/-! ### Table 2: the sweep schedule (R7) -/

/-- A slot's new entry takes the last slot of a station, or gives a station its first: guards are decided and a query to a
station left without a slot ends (R18, R117). A write that does both sees to the station that has lost its slot first: the rules
give no order (DESIGN CHOICE, assumption 29). -/
def slotsChanged (st : Option (Fin 24)) (had : Bool) (s : Gx24) : Gx24 :=
  match st with
  | none => s
  | some st =>
    if hasSlot st s = had then s
    else
      let s := decideGuardsOf st s
      if had then endQueryOf st s else s

/-- A sweep schedule write (R7). -/
def writeSchedule (row : Word) (c : List Byte) (s : Gx24) : ReplyCode × Gx24 :=
  match indexOfWord 32 row, c with
  | some i, [b] =>
    match optIndexOf 24 b with
    | none => (.range, s)
    | some new =>
      let old := tget s.bs.schedule i
      let hadNew := match new with | some st => hasSlot st s | none => false
      let s' := { s with bs := { s.bs with schedule := tput s.bs.schedule i new } }
      let bares := match old with | some st => !hasSlot st s' && (axisOnDrive st s).isSome | none => false
      if bares then (.live, s) else (.ok, slotsChanged new hadNew (slotsChanged old true s'))
  | _, _ => (.range, s)

/-! ### Tables 3 and 4: the input map and the trigger rows (R24, R25) -/

/-- The exhibit of the row that an input map entry names (R24). -/
def mappedExhibit (r : Option (Fin 128)) (s : Gx24) : Option (Fin 16) :=
  match r with
  | some r => (triggerOf r s).exhibit
  | none => none

/-- An input map write (R24). -/
def writeInputMap (row : Word) (c : List Byte) (s : Gx24) : ReplyCode × Gx24 :=
  match indexOfWord 192 row, c with
  | some i, [b] =>
    match optIndexOf 128 b with
    | none => (.range, s)
    | some new =>
      if inPublicUse (mappedExhibit (tget s.pd.inputMap i) s) s || inPublicUse (mappedExhibit new s) s then (.live, s)
      else (.ok, { s with pd := { s.pd with inputMap := tput s.pd.inputMap i new } })
  | _, _ => (.range, s)

/-- A trigger row's contents (11.4). -/
def triggerRowOf : List Byte → Option TriggerRow
  | [e, cls, edge, style, a1, a0] =>
    match optIndexOf 16 e, RowClass.ofCode cls, RowEdge.ofCode edge, RowStyle.ofCode style, optActionOf (wordOf a1 a0) with
    | some e, some k, some g, some y, some a => some ⟨e, k, g, y, a⟩
    | _, _, _, _, _ => none
  | _ => none

/-- A trigger row write: a taken one makes the row's continuation entry EMPTY (R25, R38). -/
def writeTriggerRow (row : Word) (c : List Byte) (s : Gx24) : ReplyCode × Gx24 :=
  match indexOfWord 128 row, triggerRowOf c with
  | some r, some new =>
    if inPublicUse (triggerOf r s).exhibit s || inPublicUse new.exhibit s then (.live, s)
    else (.ok, { s with pd := { s.pd with rows := tput s.pd.rows r new, continuation := tput s.pd.continuation r none } })
  | _, _ => (.range, s)

/-! ### Table 6: actions (R64) -/

/-- What an action entry's contents spell before the tests of LIVE and INVALID: an entry, or an ALERT of a hardware class
(R64). -/
inductive ActionContents where
  | entry (a : Action)
  | hardwareAlert
  deriving DecidableEq, Repr
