/-- A taken write that enables a station makes it JOINING without misses; one that disables it makes it ABSENT, and one that changes
the kind of an enabled station makes it JOINING, its beacon DARK and its drive data none reported; either ends a STATION-LOST
condition, discards its pending cue and has a reply still awaited from it discarded. Another write changes the row alone. A station
that has become a BEACON, or a BEACON with a new zone, is given its zone's pattern (R1, R2, R141). Nothing else hangs on the station
here, so the order of these effects is not seen; the reply comes before a held set that the end of the condition gives is taken,
which is the model's choice (assumption 31). -/
def Obligations.StationRowWritesMoveTheStation : Prop :=
  ∀ (p : Gx24) (q : List Instr) (tag : Byte) (st : Fin 24) (r : StationRow), p.Quiet → p.Addressed → p.Unattached st →
    let t := growTrunk .framesTaken p
    let old := rowOf st p
    let done := exec (.stationRowWrite tag (BitVec.ofNat 16 st.val) r.bytes) ⟨p, q⟩
    let stored := { t with bs := { t.bs with rows := tput t.bs.rows st r } }
    let shown (s : Gx24) : Gx24 := if r.kind = .beacon ∧ (old.kind ≠ .beacon ∨ old.zone ≠ r.zone) then
      s.withStation st (fun x => { x with beacon := tget s.au.patterns r.zone }) else s
    let answer (s : Gx24) := settle (replyTable tag 2#8 .ok 1 (BitVec.ofNat 16 st.val) (shown s))
    let withdrawn (f : Station → Station) : Gx24 :=
      let s := { stored with bs := { stored.bs with awaiting := stored.bs.awaiting.map (fun (w : Awaiting) =>
        if w.station = st then { w with discard := true } else w) } }.withStation st (fun x => { f x with lostKey := none })
      let s := match (stationOf st p).lostKey with | some key => endCondition key s | none => s
      s.withStation st (fun x => { x with cue := none })
    (old.enabled = false → r.enabled = true →
      done = .next ⟨answer (stored.withStation st (fun x => { x with state := .joining, missCount := 0 })), q⟩) ∧
    (old.enabled = true → r.enabled = false →
      done = .next ⟨answer (withdrawn (fun x => { x with state := .absent })), q⟩) ∧
    (old.enabled = true → r.enabled = true → old.kind ≠ r.kind →
      done = .next ⟨answer (withdrawn (fun x => { x with
        state := .joining, missCount := 0, beacon := .dark, drive := .none })), q⟩) ∧
    (old.enabled = r.enabled → old.kind = r.kind ∨ r.enabled = false → done = .next ⟨answer stored, q⟩)
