/-! ### Entries of chains (chapter 4) -/

theorem doMove (e : Fin 16) (a : Fin 8) (p : Fin 64) (m : RunMode) (h : P s) : P (doMove e a p m s) := by
  unfold Machine.doMove; dsimp only
  have h1 := k.claimAxis a ⟨.exhibit e, (runnerOf e s).origin, .program p, m, 0⟩
    (k.modRunner e (fun r => r.claiming a) h)
  split
  exacts [k.suspend _ _ h1, h1]

theorem doHaltAxis (e : Fin 16) (a : Fin 8) (m : Manner) (l : Link) (h : P s) : P (doHaltAxis e a m l s) := by
  unfold Machine.doHaltAxis
  refine k.follow e l ?_
  split
  exacts [k.haltAxis a m h, h]

theorem perform (e : Fin 16) (x : Action) (h : P s) : P (perform e x s) := by
  unfold Machine.perform; split
  exacts [k.chainFault _ _ h, k.follow _ _ (k.writeLamp _ _ _ h), k.doCue _ _ _ _ _ h, k.doMove _ _ _ _ h,
    k.doHaltAxis _ _ _ _ h, k.suspend _ _ (k.modRunner _ _ h), k.chainPause _ _ h, k.follow _ _ (k.raise _ h),
    k.doRefer _ _ _ h, k.follow _ _ (k.growUsage _ _ h)]

theorem runStep (e : Fin 16) (h : P s) : P (runStep e s) := by
  unfold Machine.runStep; dsimp only; repeat' split
  exacts [h, k.chainFault _ _ h, k.chainFault _ _ h, k.perform _ _ (k.modRunner _ _ h)]

/-! ### Notices (assumption 2) -/

theorem deliver (w : Work) (h : P s) : P (deliver w s) := by
  unfold Machine.deliver; split
  · exact k.runStep _ h
  · exact k.runnerFreed _ _ h
  · exact k.applyHeld _ h
  · exact k.cooldownOver _ h
  · exact k.endWait _ h
  · exact k.timeOutReferral _ h
  · exact k.timeOutClaim _ _ h
  · split
    exacts [k.raiseGuardHeld _ h, h]
  · exact k.expireQuiet h
  · exact k.expireIdle _ h
  · exact k.runCue _ h
  · unfold galleryCommand; repeat' split
    exacts [k.openGallery h, h, h, h, k.closeGallery h, k.closeGallery h]

/-- Taking every notice keeps what the blocks keep. -/
theorem settle (h : P s) : P (settle s) :=
  settle_keeps (fun cs n ws h => k.inFlight cs n ws h) (fun w _ h => k.deliver w h) h

/-- Taking some notices keeps what the blocks keep. -/
theorem settleSome (h : P s) : P (settleSome s) :=
  settleSome_keeps (fun cs n ws h => k.inFlight cs n ws h) (fun w _ h => k.deliver w h) h

end KeptLive

end Sys2Proof.Machine
end

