-- ==== Sys2Proof/Laws/KeepsCommands.lean ====
section
/-! SUPPORT. What every command keeps: a property kept by the updates of `KeptAll` is kept by `exec`. -/

namespace Sys2Proof.Machine

/-- The updates that keep `P`, those that only commands make among them. -/
structure KeptAll (P : Gx24 → Prop) : Prop extends KeptLive P where
  clock : ∀ {s} (g : Clock), g.schedule = s.gc.schedule → P s → P { s with gc := g }
  cues : ∀ {s} (l : List CueEntry), l.Subperm s.gc.schedule → P s → P { s with gc := { s.gc with schedule := l } }
  cueTaken : ∀ {s} c, P s → P (scheduleCue c s)
  trunk : ∀ {s} (x : Trunk), x.upQueue = s.tp.upQueue → P s → P { s with tp := x }
  sent : ∀ {s}, P s → P (sendHead s)
  classes : ∀ {s} c, P s → P { s with au := { s.au with classes := c } }
  neighbours : ∀ {s} n, P s → P (Machine.render { s with au := { s.au with neighbours := n } })
  escalateAll : ∀ {s}, P s → P (escalateAll s)
  escalation : ∀ {s} i, P s → P (eventEscalation i s)
  power : ∀ {s}, P s → P (setPower s)
  asserted : ∀ {s}, P s → P (assertEstop s)
  released : ∀ {s}, s.estop = true → P s → P (setPower (Machine.endCondition keyEstop { s with estop := false }))
  cold : ∀ {s} n, P s → P (coldReset n s)
  held : ∀ {s} b, P s → P (estopHeld b s)
  warm : ∀ {s}, P s → P (warmBlocks s)

theorem insertCue_perm (now : Word) (c : CueEntry) (l : List CueEntry) : (insertCue now c l).Perm (c :: l) := by
  induction l with
  | nil => exact .refl _
  | cons d rest ih =>
    unfold insertCue; split
    · exact .refl _
    · exact (ih.cons d).trans (.swap c d rest)

theorem orderCues_perm (now : Word) (l : List CueEntry) : (orderCues now l).Perm l := by
  suffices ∀ acc : List CueEntry, (l.foldl (fun l c => insertCue now c l) acc).Perm (acc ++ l) by
    simpa [orderCues] using this []
  induction l with
  | nil => simp
  | cons c rest ih =>
    intro acc
    refine (ih _).trans ?_
    exact ((insertCue_perm now c acc).append_right rest).trans (by simpa using (List.perm_middle).symm)

namespace KeptAll

variable {P : Gx24 → Prop} {s : Gx24} (k : KeptAll P)
include k

theorem branchPins (b : List Byte) (h : P s) : P { s with branchOut := b } := k.frame (s := s) ⟨rfl, rfl, rfl, rfl, fun _ => rfl, rfl, rfl, rfl, rfl⟩ h

/-! ### The branch (chapter 1) -/

theorem endQuery (r : QueryResult) (a : Option Word) (h : P s) : P (endQuery r a s) := by
  unfold Machine.endQuery; split
  exacts [k.up _ (k.branch _ h), h]

theorem endQueryOf (st : Fin 24) (h : P s) : P (endQueryOf st s) := by
  unfold Machine.endQueryOf; repeat' split
  exacts [k.endQuery _ _ h, h, h]

theorem endLost (st : Fin 24) (h : P s) : P (endLost st s) := by
  unfold Machine.endLost; dsimp only; split
  exacts [k.endCondition _ (k.modStation _ _ h), k.modStation _ _ h]

theorem raiseLost (st : Fin 24) (h : P s) : P (raiseLost st s) := k.raise _ (k.modStation _ _ h)

theorem faultDriveAxis (st : Fin 24) (h : P s) : P (faultDriveAxis st s) := by
  unfold Machine.faultDriveAxis; split
  exacts [k.faultAxis _ _ h, h]

theorem loseStation (st : Fin 24) (h : P s) : P (loseStation st s) := by
  unfold Machine.loseStation; dsimp only
  exact k.endQueryOf st (k.endStationWaits st (k.faultDriveAxis st (k.decideGuardsOf st (k.raiseLost st (k.modStation _ _ h)))))

theorem countStationMiss (st : Fin 24) (crc : Bool) (h : P s) : P (countStationMiss st crc s) := by
  unfold Machine.countStationMiss; dsimp only
  have tail : ∀ {t}, P t → P (if (stationOf st t).missCount = missLimit ∧
      ((stationOf st t).state = .joining ∨ (stationOf st t).state = .present) then Machine.loseStation st t else t) :=
    fun h => by split; exacts [k.loseStation st h, h]
  refine tail (k.modStation _ _ ?_)
  cases crc
  exacts [k.growStation _ _ _ h, k.growStation _ _ _ (k.growStation _ _ _ h)]

theorem storeLevels (st : Fin 24) (l : Byte) (h : P s) : P (storeLevels st l s) :=
  k.decideGuardsOf st (k.modStation _ _ h)

theorem storeCueReport (st : Fin 24) (n : Serial) (b : Bool) (h : P s) : P (storeCueReport st n b s) :=
  k.cueReported st (k.modStation _ _ h)

theorem queryUnanswered (h : P s) : P (queryUnanswered s) := by
  unfold Machine.queryUnanswered; repeat' split
  exacts [k.endQuery _ _ h, h, h]

theorem takeAnswer (st : Fin 24) (b : Bool) (a : Option Word) (h : P s) : P (takeAnswer st b a s) := by
  unfold Machine.takeAnswer; repeat' split
  exacts [k.endQuery _ _ h, h, k.queryUnanswered h, h]

theorem storeDrive (st : Fin 24) (a : Option (Fin 8)) (d : Option DriveReport) (h : P s) : P (storeDrive st a d s) := by
  unfold Machine.storeDrive; dsimp only; repeat' split
  exacts [h, k.driveReported _ _ _ (k.modStation _ _ h), k.modStation _ _ h]

/-! ### The press path (chapter 2) -/

theorem unmappedEvent (st : Fin 24) (i : Fin 8) (g : Edge) (h : P s) : P (unmappedEvent st i g s) := by
  unfold Machine.unmappedEvent; dsimp only; split
  exacts [k.up _ (k.growStation _ _ _ h), k.growStation _ _ _ h]

theorem turnKey (e : Fin 16) (h : P s) : P (turnKey e s) := by
  unfold Machine.turnKey; dsimp only
  exact k.acknowledgeAll _ (k.growAlert _ h)
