-- ==== Sys2Proof/Tests/Slice0.lean ====
section
/-! SUPPORT. Tests: ill-formed commands that WellFormed refuses, bytes written out from chapter 11, single steps of the
manual's worked examples, and for every statement that has hypotheses a state that meets them. -/

set_option maxRecDepth 100000

namespace Sys2Proof.Tests

open Sys2Proof.Machine

/-! ### Commands that are not well formed -/

theorem test_undelimited_reply : wellFormed (.slotEnd (some [0x05#8, 0x7E#8])) = false := by decide
theorem test_undelimited_frame : wellFormed (.downFrameDiscarded [0x7E#8]) = false := by decide
theorem test_lamp_selector : wellFormed (.outputLamp 0#8 1#8 0#8 0#8) = false := by decide
theorem test_cue_selector : wellFormed (.outputCue 0#8 0#8 0#8 0#8) = false := by decide
theorem test_body_too_long : wellFormed (.snapshot 0#8 (List.replicate 249 0#8)) = false := by decide
theorem test_contents_too_long : wellFormed (.segmentWrite 0#8 0#16 (List.replicate 246 0#8)) = false := by decide
theorem test_enable_flag : wellFormed (.axisEnable 0#8 [2#8, 0#8]) = false := by decide
theorem test_disable_flag : wellFormed (.axisDisable 0#8 [2#8, 1#8]) = false := by decide
theorem test_writable_table : wellFormed (.tableWrite 0#8 [15#8, 0#8, 0#8]) = false := by decide
theorem test_known_operation : wellFormed (.mgmtUnknownOperation 0#8 7#8 []) = false := by decide
theorem test_well_formed : wellFormed (.tableWrite 0#8 [5#8, 0#8, 0#8]) = true := by decide

/-! ### Bytes of chapter 11, with their CRC written out -/

/-- The check value of R190. -/
theorem test_crc : crc16 [0x31#8, 0x32#8, 0x33#8, 0x34#8, 0x35#8, 0x36#8, 0x37#8, 0x38#8, 0x39#8] = 0x29B1#16 := by decide
theorem test_escape : [0x7E#8, 0x41#8, 0x7D#8].flatMap escapeByte = [0x7D#8, 0x5E#8, 0x41#8, 0x7D#8, 0x5D#8] := by decide
theorem test_tick_frame : receive 3#4 [0x0F#8, 0x01#8, 0x03#8, 0x13#8, 0x95#8, 0x01#8, 0x17#8, 0x92#8] =
    .tick 5013#16 1#8 := by decide
theorem test_cue_frame :
    receive 3#4 [0x03#8, 0x02#8, 0x06#8, 0x03#8, 0x52#8, 0x02#8, 0x00#8, 0x46#8, 0x05#8, 0x9E#8, 0x43#8] =
    .cueFrame 850#16 2#8 70#16 5#8 := by decide
theorem test_cue_cancel_frame : receive 3#4 [0x03#8, 0x03#8, 0x03#8, 0x02#8, 0x03#8, 0x52#8, 0xF4#8, 0x7A#8] =
    .cueCancel 2#8 850#16 := by decide
theorem test_move_frame : receive 3#4 [0x03#8, 0x04#8, 0x03#8, 0x05#8, 0x0C#8, 0x01#8, 0x6C#8, 0x96#8] =
    .moveFrame 5#8 12#8 1#8 := by decide
theorem test_halt_frame : receive 3#4 [0x03#8, 0x05#8, 0x02#8, 0x02#8, 0x00#8, 0x4B#8, 0x99#8] = .halt 2#8 0#8 := by decide
theorem test_jog_frame : receive 3#4 [0x03#8, 0x06#8, 0x05#8, 0x02#8, 0xFF#8, 0xF6#8, 0x00#8, 0x04#8, 0x05#8, 0x39#8] =
    .jog 2#8 (-10#16) 4#16 := by decide
theorem test_ack_frame : receive 3#4 [0x03#8, 0x07#8, 0x02#8, 0x07#8, 0x01#8, 0x49#8, 0x25#8] = .ackAlert 7#8 1#8 := by decide
theorem test_verdict_frame : receive 3#4 [0x03#8, 0x08#8, 0x03#8, 0x02#8, 0x04#8, 0x01#8, 0xEB#8, 0x84#8] =
    .verdict 2#8 4#8 1#8 := by decide
theorem test_query_frame : receive 3#4 [0x03#8, 0x09#8, 0x03#8, 0x07#8, 0x00#8, 0x03#8, 0x46#8, 0xA3#8] =
    .query 7#8 3#16 := by decide
/-- The cue number 0x7E comes escaped. -/
theorem test_output_frame :
    receive 3#4 [0x03#8, 0x0A#8, 0x04#8, 0x0C#8, 0x01#8, 0x00#8, 0x7D#8, 0x5E#8, 0xC1#8, 0x13#8] =
    .outputCue 12#8 1#8 0#8 0x7E#8 := by decide
theorem test_mode_frame : receive 3#4 [0x03#8, 0x0B#8, 0x04#8, 0x09#8, 0x03#8, 0x02#8, 0x02#8, 0x8F#8, 0xEF#8] =
    .exhibitMode 9#8 [2#8, 2#8] := by decide
theorem test_settings_frame :
    receive 3#4 [0x03#8, 0x0B#8, 0x08#8, 0x09#8, 0x02#8, 0x0F#8, 0x00#8, 0x00#8, 0x00#8, 0x0B#8, 0xB8#8, 0x78#8, 0x4E#8] =
    .settingsWrite 9#8 0#16 [0#8, 0x0B#8, 0xB8#8] := by decide
theorem test_disable_frame : receive 3#4 [0x03#8, 0x0B#8, 0x04#8, 0x09#8, 0x04#8, 0x02#8, 0x00#8, 0x2A#8, 0x3D#8] =
    .axisDisable 9#8 [2#8, 0#8] := by decide
/-- A frame cut short fails its CRC. -/
theorem test_short_frame : receive 3#4 [0x03#8, 0x05#8, 0x02#8, 0x02#8, 0x00#8, 0x4B#8] =
    .downFrameDiscarded [0x03#8, 0x05#8, 0x02#8, 0x02#8, 0x00#8, 0x4B#8] := by decide

/-! ### States to step from -/

/-- The part after a cold reset at node 3. -/
def base : Gx24 := .cold 3#4

/-- The part a command makes of `p`. -/
def after (c : Instr) (p : Gx24) : Gx24 :=
  match exec c ⟨p, []⟩ with
  | .next s => s.part
  | _ => p

/-- The part with its branch changed. -/
def inBranch (f : Branch → Branch) (p : Gx24) : Gx24 := { p with bs := f p.bs }

/-- A station of this kind and state in slot 5, its reply awaited. -/
def polled (kind : StationKind) (f : Station → Station) : Gx24 :=
  inBranch (fun b => { b with
    rows := tmod b.rows 5 (fun r => { r with enabled := true, kind := kind })
    stations := tmod b.stations 5 f, schedule := tput b.schedule 5 (some 5)
    awaiting := some ⟨5, none, false, false⟩ }) base

/-! ### A panel joins and delivers its presses (1.5) -/

/-- Step 2: next-serial 9 and events 6, 7, 8 make the station PRESENT at expected serial 9, three events stale. -/
def joinReply : List Byte := [0x05#8, 0x0B#8, 0x03#8, 0x60#8, 0x70#8, 0x80#8, 0x00#8, 0x09#8, 0x00#8, 0x00#8, 0x00#8, 0x00#8,
  0x00#8, 0x5B#8, 0xA0#8]
theorem test_join :
    let t := after (.slotEnd (some joinReply)) (polled .panel (fun x => { x with state := .joining }))
    (stationOf 5 t).state = .present ∧ (stationOf 5 t).expected = 9#4 ∧
      tget (tget t.counters.stations 5) StationCounter.stale.index = ⟨3#16, false⟩ := by decide
/-- The poll to a PANEL that expects serial 9, byte for byte (11.5). -/
theorem test_poll :
    (after .slotStart (inBranch (fun b => { b with nextSlot := 5, awaiting := none })
      (polled .panel (fun x => { x with state := .present, expected := 9#4 })))).branchOut =
    [0x7E#8, 0x05#8, 0x07#8, 0x00#8, 0x00#8, 0x00#8, 0x00#8, 0x00#8, 0x09#8, 0x00#8, 0x12#8, 0x3E#8] := by decide
theorem test_third_miss :
    (stationOf 5 (after (.slotEnd none) (polled .panel (fun x => { x with state := .present, missCount := 2 })))).state =
    .lost := by decide

/-! ### A short move, its halt, and a guard stop (chapter 5) -/

/-- Axis 2 of the example: A 16, T 160, C 64, at `p` with speed `v`. -/
def moving (state : AxisState) (p v : Int) : Gx24 :=
  base.withAxis 2 (fun x => { x with
    state := state, position := p, velocity := v, target := 160, cruise := 64, job := some (.program 0)
    params := { x.params with accel := 16, guardSettle := 2 } })
theorem test_step_4_decelerates : (axisOf 2 (stepAxis 2 (moving .running 96 48))).position = 128 := by decide
theorem test_step_6_lands :
    let x := axisOf 2 (stepAxis 2 (moving .running 144 16))
    x.position = 160 ∧ x.state = .idle := by decide
theorem test_halt_step_6_rests :
    let x := axisOf 2 (stepAxis 2 (moving .halting 144 16))
    x.position = 144 ∧ x.velocity = 0 ∧ x.state = .idle := by decide
theorem test_guard_brakes :
    let x := axisOf 2 (stepAxis 2 ((moving .guardStop 96 48).withAxis 2 (fun x => { x with guardOpen := true })))
    x.position = 96 ∧ x.velocity = 0 ∧ x.state = .guardStop := by decide
theorem test_guard_settles :
    let x := axisOf 2 (after (.guardSettle 2) ((moving .guardStop 96 0).withAxis 2 (fun x => { x with settleCount := 1 })))
    x.position = 112 ∧ x.velocity = 16 ∧ x.state = .running := by decide

/-! ### Counters, cues, the clock, alerts (chapters 7 to 10) -/

/-- 65534 and an amount of 4 stop at 65535 with the mark (8.5). -/
theorem test_counter_saturates : (⟨65534#16, false⟩ : Counter).add 4 = ⟨65535#16, true⟩ := by decide
theorem test_counter_exactly : (⟨65534#16, false⟩ : Counter).add 1 = ⟨65535#16, true⟩ := by decide

/-- The clock LOCKED at tick 800 (9.5). -/
def at800 : Gx24 := { base with gc := { base.gc with state := .locked, tick := 800#16 } }
theorem test_cue_late : (after (.cueFrame 790#16 2#8 60#16 4#8) at800).tp.upQueue =
    [.cueReport 2#8 790#16 (some 4#8) .late 800#16] := by decide
theorem test_cue_accepted :
    let t := after (.cueFrame 850#16 2#8 70#16 5#8) at800
    t.gc.schedule = [⟨850#16, 2, 70, 5#8⟩] ∧ t.tp.upQueue = [.cueReport 2#8 850#16 (some 5#8) .accepted 800#16] := by decide
theorem test_island_entry :
    let t := after .localTimerExpiry { base with gc := ⟨.locked, 5000#16, 19, [], 0⟩ }
    t.gc.state = .island ∧ t.gc.tick = 5001#16 ∧
      (recordAt 0 t).map (·.key) = some ⟨clsSystem, .trunkLost, none, none, none⟩ := by decide
/-- The lowest slot, generation 1, after 15 wraps to 0. -/
theorem test_generation_wraps :
    (tget (raise ⟨8, .none, some 3, none, none⟩
      { base with au := { base.au with slots := tput base.au.slots 0 ⟨15#4, none⟩ } }).au.slots 0).generation = 0#4 := by
  decide
theorem test_estop : (after .estopAsserted (moving .running 96 48)).motionPower = false ∧
    (axisOf 2 (after .estopAsserted (moving .running 96 48))).state = .fault := by decide
theorem test_cold_settings_read : (after (.tableRead 7#8 [15#8, 0#8, 0#8]) base).tp.upQueue =
    [.mgmtReply 7#8 1#8 .ok 15#8 0#16 [3#8, 0#8, 0#8, 3#8, 1#8]] := by decide
theorem test_up_frame_bytes :
    (after .upFrameSent { base with tp := { base.tp with upQueue := [.inputReport 5 0 .press 0x7E#16] } }).trunkOut =
    [0x7E#8, 0x03#8, 0x88#8, 0x05#8, 0x05#8, 0x00#8, 0x00#8, 0x00#8, 0x7D#8, 0x5E#8, 0x3E#8, 0x10#8] := by decide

+ + +

Your assignment - State how many lines in the listing above contain "decideGuardsOf". Nothing else is needed.

Answer for this exercise - 3